Task brief =>
One part of the entries below is wanted: the lines from the one containing "Plait.drop s 0x06" through the one containing "if 4096 ≤ x.writes.length". Write those out exactly and nothing else.

Collected data =>
::::::

/-- What a unit does at a soft reset of its page beside its registers. -/
def Page.unitReset (s : State) (p : Nat) : State :=
  match unitOf p with
  | some 0x01 => HostAud.softReset { s with ctl := { s.ctl with dma := [] } }
  | some 0x02 => s.clearMem (winBase 2) (winBase 3)
  | some 0x06 => Budget.softReset s
  | some 0x07 => { s with fault := { s.fault with ring := [], head := 0, tail := 0, full := false, newest := none } }
  | some 0x08 => s.clearMem (winBase 8) (winBase 9)
  | some 0x11 => Net.softReset s (p - 0x11)
  | some 0x13 => Stream.softReset s
  | some 0x20 => Port.softReset s p
  | some 0x30 => Port.softReset s p
  | some 0x38 => Port.softReset s p
  | some 0x3C => Asrc.softReset s (p - 0x3C)
  | some 0x48 => Route.softReset s
  | some 0x49 => Meter.softReset s
  | some 0x50 => Scene.softReset s
  | some 0x51 => Obj.softReset s
  | some 0x52 => Warp.softReset s
  | some 0x53 => Corr.softReset s
  | some 0x54 => Meas.softReset s
  | some 0x55 => Capt.softReset s
  | some 0x58 => Osier.sync ((Coil.softReset s).clearMem Coil.win (Coil.win + 0x100000))
  | some 0x60 => Osier.softReset s (p - 0x60)
  | some 0xE0 => Pstg.softReset s (p - 0xE0)
  | some 0xE8 => Lsup.softReset s
  | some 0xF0 => Memc.softReset s
  | _ => s

/-- What a unit resets at a tick, at the tick of the plait that carries the reset (R56). -/
def Page.resetNow (s : State) (p : Nat) : State :=
  match unitOf p with
  | some 0x48 => Route.tickReset s
  | some 0x52 => Warp.tickReset s
  | some 0x53 => Corr.tickReset s
  | some 0x55 => Capt.tickReset s
  | _ => s

/-- A soft reset of page `p`, directly or (`tick`) by a plait at its tick: commits, posts and enables are dropped, registers and arrays
return to reset, and every open or pending plait with a write to the page ends; of the PLAIT page, every plait ends. A direct one
resets the registers of CORR at the next tick (R180). -/
def Page.softReset (s : State) (p : Nat) (tick : Bool) : State :=
  let late := p == Corr.page && !tick && s.rateOn
  let s1 : State := { (Page.setCommit s p none) with ctl := { (Page.setCommit s p none).ctl with
    enabled := if late then s.ctl.enabled else Tab.set (fun _ => false) s.ctl.enabled p false
    enablePosts := Tab.set (fun _ => []) s.ctl.enablePosts p [] } }
  let s2 :=
    if late then Page.unitReset s1 p
    else if tick then Page.resetNow (Page.unitReset (Page.clearRegs s1 p (fun _ => true)) p) p
    else if p = Boot.page then Page.clearRegs s1 p (fun o => decide (o < 0x40))
    else if p = Stake.page then Stake.pageReset (Page.clearRegs s1 p (fun o => decide (o < 0x40)))
    else Page.unitReset (Page.clearRegs s1 p (fun _ => true)) p
  Plait.slots.foldl (fun s k =>
    let x := Plait.slot s k
    let hit := p == 3 || x.writes.any (fun w => w.1 / 0x1000 == p)
    if (x.state = .open ∨ x.state = .pending) ∧ hit then Plait.finish s k .abortReset else s) (Weave.pageReset s2 p)

/-! ### Plaits: opening, filling, committing and aborting (R70 to R74, R78, R81) -/

/-- A write of 1 to PLAIT_OPEN (R72, R81). -/
def Plait.open_ (s : State) (ini : Nat) : State :=
  if s.isStandby then s.fault' 3 0x07
  else if (Plait.openOf s ini).isSome then s
  else match Plait.pick s with
    | none => s.fault' 3 0x05
    | some k =>
      let t := (s.plait.ticket + 1) % 65536
      let s1 := Plait.setSlot s k { state := .open, owner := ini, ticket := t }
      { s1 with plait := { s1.plait with ticket := t } }

/-- A discarded write of R73 is counted, with its code. -/
def Plait.drop (s : State) (code : Nat) : State :=
  (if code = 0 then s.discard else (s.discard).fault' 3 code)

/-- A write to the alias of register address `a` (R73). -/
def Plait.capture (s : State) (ini a : Nat) (v : Word) : State :=
  let p := a / 0x1000
  match Plait.openOf s ini with
  | none => Plait.drop s 0x06
  | some k =>
    if p = 3 ∨ a % 0x1000 = 0x1C then Plait.drop s 0x08
    else if !pagePresent s.variant p then Plait.drop s 0
    else
      let x := Plait.slot s k
      if 4096 ≤ x.writes.length ∨ Plait.poolFree s = 0 then Plait.setSlot s k { x with overfull := true }
      else Plait.setSlot s k { x with writes := x.writes ++ [(a, v)], captured := x.captured + 1 }

/-- A write to PLAIT_COMMIT: the target is resolved as far as the write decides it, and the decision is due (R74). -/
def Plait.commit (s : State) (ini : Nat) (v : Word) : State :=
  let mode := fld v 1 0
  match Plait.openOf s ini with
  | none => s
  | some k =>
    if mode = 0 then s
    else
      let x := Plait.slot s k
      let lohi := x.targetLo.toNat + x.targetHi.toNat * 2 ^ 32
      let f := if mode = 2 then lohi
        else if mode = 3 then frameCeil s.clk.rate (lohi * secU + x.targetNs.toNat * nsU) else 0
      Plait.setSlot s k { x with mode := mode, allowTier := bit v 4, frame := f }

/-- A write to PLAIT_ABORT (R78). -/
def Plait.abort (s : State) (v : Word) : State :=
  let k := fld v 3 0
  let x := Plait.slot s k
  if k = 0 ∨ x.ticket ≠ fld v 31 16 then s
  else if x.state = .open then Plait.finish s k .abortHost
  else if x.state = .pending ∧
      (x.floating.isSome ∨ !s.clk.ticking ∨ s.clk.stake + 2 * usU ≤ tickAt s.clk.rate x.frame) then Plait.finish s k .abortHost
  else s

/-- A target register of the initiator's open plait (R71). -/
def Plait.target (s : State) (ini o : Nat) (v : Word) : State :=
  match Plait.openOf s ini with
  | none => s
  | some k =>
    let x := Plait.slot s k
    Plait.setSlot s k (if o = 0x48 then { x with targetLo := v } else if o = 0x4C then { x with targetHi := v } else { x with targetNs := v })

::::::

Reply =>
  | none => Plait.drop s 0x06
  | some k =>
    if p = 3 ∨ a % 0x1000 = 0x1C then Plait.drop s 0x08
    else if !pagePresent s.variant p then Plait.drop s 0
    else
      let x := Plait.slot s k
      if 4096 ≤ x.writes.length ∨ Plait.poolFree s = 0 then Plait.setSlot s k { x with overfull := true }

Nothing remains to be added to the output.